Ознакомительная версия.
– Больно били? – полюбопытствовал мичман.
Поп прищурил блудливые глаза.
– Суровец ударит – кафтан треснет. Кожа, как лапша, излоскутится, кровь ручьями польет. А меня не бил, бархатом гладил. Жалел!
– А чего же ты ревел, как бугай?
– Плоть не стерпела, – почесал поп, морщась, спину,
– Кошмарный характер! – снова засмеялся Птуха. – После бани, а чешется. А за что тебе всыпали, можешь сказать?
– На богородицу я плюнул.
– Как-ста? – оторопел стрелецкий десятник. – Поп, а на божью матерь плюешь?
– Хвати ковш полугару – пень от богородицы не отличишь. Плюнул я в церкви на стену, на ней сатана намалеван, а попал в богородицу.
Птуха согнулся вдруг в поясе, держась за живот, и затрясся от хохота. Захохотал и поп и сквозь смех выкрикнул:
– Ив Миколу-угодника маленько попал. Грехи… Ох, грехи.
Мичман снова взвыл от смеха, а за ним, постанывая и охая, засмеялись все остальные. А когда отсмеялись, отдышались, вытерли выступившие слезы и снова пошли, десятник спросил кузнеца:
– И ты, Будимир, к посаднику?
– К ему. Бирюч выкликнул наш посад на огульные работы.
Голос у кузнеца был громыхающий, железный, будто падала на пол кузнецкая поковка.
– Хоть и выкликал бирюч, а не пойдут кузнецы на Ободранный Ложок. Не пойдут, хлебна муха!
– Повесит тя посадник, – сказал десятник. – И за дело! Не бунтуй против старицы и посадника!
Поп Савва забрал в горсть бороду и сказал задумчиво:
– Повесить, может, и не повесит, а кнута Будимир испробует, это уж и к бабке-ворожее не ходи.
Кузнец промолчал.
Ратных вдруг решительно положил рукуна его плечо.
– Хочу спросить тебя, друг, кое о чем. Можно?
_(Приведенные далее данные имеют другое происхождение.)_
-- ==== Sys2Proof/Machine/Init.lean ====
section
/-!
DEFINITION. The I format: transport initialisation (43_initialisation.md R180 to R184).
-/

namespace Sys2Proof.Machine

/-- `align_up(a) = ceil(a / ALIGN) * ALIGN` (R181). -/
def alignUp (c : Config) (a : Nat) : Nat := (a + (c.align - 1)) / c.align * c.align

/-- The five addresses of R181, unbounded naturals. -/
structure Layout where
  a0 : Nat
  a1 : Nat
  a2 : Nat
  a3 : Nat
  a4 : Nat
  deriving DecidableEq, Repr

/-- The layout formulas (R181). -/
def carve (c : Config) (memBase : Nat) : Layout :=
  let a0 := alignUp c memBase
  let a1 := alignUp c (a0 + c.rxStagingSize)
  let a2 := alignUp c (a1 + c.txStagingSize)
  let a3 := alignUp c (a2 + c.inCapacity * c.frameSize)
  let a4 := alignUp c (a3 + c.outCapacity * c.frameSize)
  ⟨a0, a1, a2, a3, a4⟩

/-- What `XPT.INIT` writes, but for what it returns (R180). -/
def initialise (l : Layout) (s : State) : State :=
  let s1 := initRing .outbound l.a3 (initRing .inbound l.a2 { s with rxStageBase := l.a0, txStageBase := l.a1 })
  { s1 with flags := flagsAfterInit, rxPending := 0, app := { s1.app with cmd := .idle }, inited := true }

/-- `ret_a <- a4`, `ret_b <- b` (R180). `ret_a` has `ADDR_W` bits (R98): for `a4 = 2^ADDR_W` the spec states no value, and
it is a free value of that width (DESIGN CHOICE, log 16). -/
def returnRegion (a4 b : Nat) (s : State) : State :=
  if fitsAddr s.cfg a4 then { s with cfgOut := some (a4, b) }
  else { s with cfgOut := some (Config.freeAddr s.freeCount % 2 ^ s.cfg.addrW, b), freeCount := s.freeCount + 1 }

/-- The four regions do not fit in the region given, or pass the top of the address space (R183 a). -/
def noRoom (c : Config) (l : Layout) (memBase memSize : Nat) : Bool :=
  decide (memSize < l.a4 - memBase) || decide (2 ^ c.addrW < l.a4)

/-- `XPT.INIT mem_base, mem_size` (R180, R183). -/
def execXptInit (s : State) : Result State :=
  if s.inited then .refused .alreadyInited
  else withRegionOperand s fun memBase memSize =>
    let l := carve s.cfg memBase
    if noRoom s.cfg l memBase memSize then .refused .noMemory
    else .next (returnRegion l.a4 (memSize - (l.a4 - memBase)) (initialise l s))

/-! ### Placing one command (log 20) -/

/-- Operand ports of the right widths for a command placed by `State.withFetchWord`: zero bytes, `mem_base` 0, and a
`mem_size` that is just enough (DESIGN CHOICE, log 20). -/
def placedOperands (c : Config) (i : Instr) : Operands where
  wdata := List.replicate c.frameSize 0#8
  opndA := 0
  opndB := (carve c 0).a4
  evData := match i with
    | .evtOutComplete len => List.replicate len 0#8
    | _ => []
  avail := 0
  availData := []

/-- A state in which the block accepts the placed command: every command but `XPT.INIT` needs `inited = 1` (R184), so the
step that comes before it from power-on, `XPT.INIT` with `mem_base` 0, is taken to have run (log 20). -/
def readyFor (i : Instr) (s : State) : State :=
  if i = .xptInit || s.inited then s else initialise (carve s.cfg 0) s

/-- The stimulus that presents a placed word: a command at its own port, an illegal word at the configuration port. -/
def placedStimulus (c : Config) (cw : Word) : Stimulus :=
  match decode cw with
  | .ok i => .present (portOf i) cw (placedOperands c i)
  | .error _ => .present .config cw Operands.zero

/-- The state that `placedStimulus` needs. -/
def readyForWord (cw : Word) (s : State) : State :=
  match decode cw with
  | .ok i => readyFor i s
  | .error _ => s

end Sys2Proof.Machine
end

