/-- With `APP_PREEMPTIBLE = false` the whole of `APP.WRITE` is one transition (R204, R163): the frame joins the outbound
queue; if `tx_busy` is clear and `tx_connected` set, the OLDEST frame is sent at once and `tx_busy` set; the result is
`FRAME_SIZE`. `q` is the ring after the insert. -/
def Obligations.IndivisibleWriteQueuesAndMayStart : Prop :=
  ∀ (s : State) (q : RingRegs), s.inited = true → s.app.cmd = .idle → s.cfg.appPreemptible = false → s.cfg.wf → s.wm.wf →
    LayoutOk s → s.rbOut.ok s.cfg.outCapacity → s.opnd.wdata.length = s.cfg.frameSize →
    q = (if s.rbOut.count = s.cfg.outCapacity then
          { s.rbOut with
            head := (s.rbOut.head + 1) % s.cfg.outCapacity
            tail := (s.rbOut.tail + 1) % s.cfg.outCapacity
            ovf := min (s.rbOut.ovf + 1) (2 ^ 32 - 1) }
        else { s.rbOut with head := (s.rbOut.head + 1) % s.cfg.outCapacity, count := s.rbOut.count + 1 }) →
    ∃ t, exec .appWrite s = .next t ∧ t.app.cmd = .idle ∧ t.appOut = ⟨some s.cfg.frameSize, none⟩ ∧
      (s.flag .txBusy = false ∧ s.flag .txConnected = true →
        t.rbOut = { q with tail := (q.tail + 1) % s.cfg.outCapacity, count := q.count - 1 } ∧
        ∃ f rest, queueInsert s.cfg.outCapacity (contents s .outbound) s.opnd.wdata = f :: rest ∧
          contents t .outbound = rest ∧ t.flags = s.flags ||| 0b0010#4 ∧
          t.hwLog = s.hwLog ++ [.write s.cfg.epIn f] ∧ t.hwTxInflight = s.hwTxInflight + 1) ∧
      (s.flag .txBusy = true ∨ s.flag .txConnected = false →
        t.rbOut = q ∧
        contents t .outbound = queueInsert s.cfg.outCapacity (contents s .outbound) s.opnd.wdata ∧
          t.flags = s.flags ∧ t.hwLog = s.hwLog ∧ t.hwTxInflight = s.hwTxInflight) ∧
      contents t .inbound = contents s .inbound ∧
      (∀ a, inSpan s.txStageBase s.cfg.txStagingSize a = false → inStorage s .outbound a = false →
        t.wm.read a = s.wm.read a) ∧
      t = { s with
        rbOut := t.rbOut, wm := t.wm, flags := t.flags, app := t.app, hwLog := t.hwLog
        hwTxInflight := t.hwTxInflight, appOut := t.appOut }

/-- No phase waits (R160): from every state with the storage and the TX staging buffer inside memory, the phases of an
issued command run back to back end with the sequencer idle, after 1, 2, 5 and 2 of them at most. -/
def Obligations.ApplicationCommandCompletesInItsPhases : Prop :=
  ∀ s : State, s.cfg.wf → RingsOk s → s.inited = true → StorageInside s .inbound → StorageInside s .outbound →
    s.txStageBase + s.cfg.frameSize ≤ 2 ^ s.cfg.addrW → s.app.frame.length = s.cfg.frameSize → s.app.phase = 1 →
    (s.app.cmd = .readCount → ∃ t, runPhases 1 s = .next t ∧ t.app.cmd = .idle) ∧
    (s.app.cmd = .read → ∃ t, runPhases 2 s = .next t ∧ t.app.cmd = .idle) ∧
    (s.app.cmd = .write → ∃ t, runPhases 5 s = .next t ∧ t.app.cmd = .idle) ∧
    (s.app.cmd = .flush → ∃ t, runPhases 2 s = .next t ∧ t.app.cmd = .idle)

/-! ## Whole-machine rules -/

/-- Power-on (R230): `inited` is 0, the sequencer idle, no request logged, no transfer outstanding. The other fields of the
reset state are the model's choice (log 1, 3, 4) and nothing is said of them here. -/
def Obligations.PowerOnState : Prop :=
  State.reset.inited = false ∧ State.reset.app.cmd = .idle ∧ State.reset.hwLog = [] ∧ State.reset.hwTxInflight = 0

/-- The reset state of the model is a power-on state, and every power-on state of a configuration that meets R7 meets the
machine's invariant, whatever its unspecified registers, its memory and its schedule hold (R44, R230). -/
def Obligations.PowerOnMeetsTheInvariants : Prop :=
  State.reset.cfg.wf ∧ AtPowerOn State.reset ∧ ∀ s : State, s.cfg.wf → AtPowerOn s → MachineOk s

/-- Every step keeps the memory in canonical form. -/
def Obligations.EveryStepKeepsMemoryCanonical : Prop :=
  ∀ s t : State, s.wm.wf → step s = .next t → t.wm.wf

/-- Every step, a test bench's too, keeps the ring pointers in range, `0 <= count <= CAPACITY` and
`head = (tail + count) mod CAPACITY` (R27 a and b, R22 to R25). -/
def Obligations.EveryStepKeepsTheRingPointers : Prop :=
  ∀ s t : State, s.cfg.wf → RingsOk s → step s = .next t → RingsOk t

/-- Every step keeps `rx_buffer_full` and `rx_buffer_queued` from being both set (R41). -/
def Obligations.EveryStepKeepsReceiveFlagsExclusive : Prop :=
  ∀ s t : State, RxFlagsOk s → step s = .next t → RxFlagsOk t

/-- Under ENV1 every step keeps the relation of `tx_busy` to the transfers outstanding (R42, R209): at most one in flight,
and `tx_busy` set without one only between phases 4 and 5 of `APP.WRITE`. -/
def Obligations.EveryStepKeepsOneTransferInFlight : Prop :=
  ∀ s t : State, TxOk s → env1 s = true → step s = .next t → TxOk t

/-- Every safe step of the composed block keeps the machine's invariant: configuration, canonical memory, ring pointers,
disjoint regions, exclusive receive flags, a remainder below `FRAME_SIZE`, a legal sequencer, one transfer in flight. -/
def Obligations.EverySafeStepKeepsTheMachineInvariant : Prop :=
  ∀ s t : State, MachineOk s → SafeStep s t → MachineOk t
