/-- E4. -/
theorem test_evtOutComplete_remainder : after (exec (.evtOutComplete 20) (delivering (armed s0) (count 1 20)))
    (fun t => decide (t.flags = 0b0101#4) && decide (contents t .inbound = [count 1 8, count 9 8])) = true := by
  decide +kernel

/-- E5. -/
theorem test_evtOutComplete_unarmed : after (exec (.evtOutComplete 20) (delivering s0 (count 1 20)))
    (fun t => decide (t.flags = 0b0001#4) && decide (t.rxPending = 4)) = true := by decide +kernel

/-- E12. -/
theorem test_evtOutNak_arms : after (exec .evtOutNak (answering s0 (count 0x61 9)))
    (fun t => decide (t.hwLog = [.rdreq 0x01 24]) && decide (t.flags = 0b1001#4)) = true := by decide +kernel

/-- E11. -/
theorem test_evtOutNak_full : after (exec .evtOutNak (full s0))
    (fun t => decide (t.hwLog = []) && decide (t.flags = 0b0101#4)) = true := by decide +kernel

/-! ### Application commands, indivisible as in the vectors -/

/-- A2. -/
theorem test_appReadCount : after (exec .appReadCount (indivisible (received s0)))
    (fun t => decide (t.appOut = ⟨some 2, none⟩)) = true := by decide +kernel

/-- A4: the flag is cleared though a frame remains. -/
theorem test_appRead : after (exec .appRead (indivisible (full (received s0))))
    (fun t => decide (t.appOut = ⟨some 8, some (count 1 8)⟩) && decide (t.flags = 0b0001#4)) = true := by decide +kernel

/-- A3. -/
theorem test_appRead_empty : after (exec .appRead (indivisible s0))
    (fun t => decide (t.appOut = ⟨some 0, none⟩)) = true := by decide +kernel

/-- A5: the oldest frame is sent, not the one written. -/
theorem test_appWrite_starts : after (exec .appWrite (indivisible (offering (queued s0) (fill 0x46))))
    (fun t => decide (t.hwLog = [.write 0x81 (fill 0x47)]) && decide (contents t .outbound = [fill 0x48, fill 0x46])) =
      true := by decide +kernel

/-- A7: without a connection the frame is queued only. -/
theorem test_appWrite_unconnected : after (exec .appWrite (indivisible (offering { s0 with flags := 0#4 } (fill 0x47))))
    (fun t => decide (t.hwLog = []) && decide (t.rbOut = ⟨0x1040, 1, 0, 1, 0⟩)) = true := by decide +kernel

/-- A8: the flags stay. -/
theorem test_appFlush : after (exec .appFlush (indivisible { received (queued s0) with flags := 0b0111#4 }))
    (fun t => decide (t.rbIn = s0.rbIn) && decide (t.flags = 0b0111#4)) = true := by decide +kernel

/-! ### Initialisation -/

/-- I1. -/
theorem test_xptInit : after (exec .xptInit (given Config.cfgT 0x1000 0x100))
    (fun t => decide (t.cfgOut = some (0x1058, 0xA8)) && decide (t.rbOut = ⟨0x1040, 0, 0, 0, 0⟩)) = true := by
  decide +kernel

/-- I4. -/
theorem test_xptInit_aligned : after (exec .xptInit (given cfgAligned 0x1004 0x100))
    (fun t => decide (t.cfgOut = some (0x1080, 0x84)) && decide (t.txStageBase = 0x1030)) = true := by decide +kernel

/-! ### Witnesses: encoding and the step -/

theorem witness_EveryCommandDecodesFromItsOwnWord :
    (Instr.evtOutComplete 65535).wellFormed = true ∧ (Instr.evtOutComplete 0).wellFormed = true ∧
      (Instr.rbPop .outbound).wellFormed = true := by decide

theorem witness_ADecodedWordIsItsCommandsOnlyWord : decode 0x3100FFFF#32 = .ok (.evtOutComplete 65535) := by rfl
Только, чур, начистоту отвечать.
Кузнец ответил не сразу, посмотрел пытливо на мирского, и понравился ему, видимо, пришелец из мира.
– Можно! – чуть дернул он в улыбке губами. – И начистоту отвечу.
– Ты кузнец, ты и скажи, что это за белое железо? И кому его нужно так много, что целыми посадами гонят людей его добывать?
– Верхним людям нужно. Белым железом они народ на корню губят. А крушец[12] совсем бездельный. Шибко мягкий, а на плавку тугой. Простое черное железо, то полезно людям, а белое совсем без пользы.
– Без пользы, а добывают. Для чего же?
– Тебя надо спросить. К вам, в мир, его отправляют.
– Ты это точно знаешь?
– Народ не без глаз! Таскаем-таскаем в Детинец проклятое белое железо – и как в бездонную бочку сыплем. Куда оно девается? А еще скажи: откуда в Детинце всякая роскошь появляется, невиданная в Ново-Китеже?
– Поганый у тя язык, Будимир! – оборвал кузнеца поп Савва. – Ведь не ведено о белом железе речи вести. То ведомо тебе?
Кузнец недобро улыбнулся, глядя на попа:
– Рожа у тя, поп, будто клюквой натерта. В посадники бы тебе с такой рожей. Ты не хуже посадника народу глотку затыкаешь. Видишь, мирской, как у нас? – развел руки кузнец. – По всему Ново-Китежу о белом железе молвь идет, а приказано молчать. О том молчи, о сем молчи, обо всем молчи. Молча живем.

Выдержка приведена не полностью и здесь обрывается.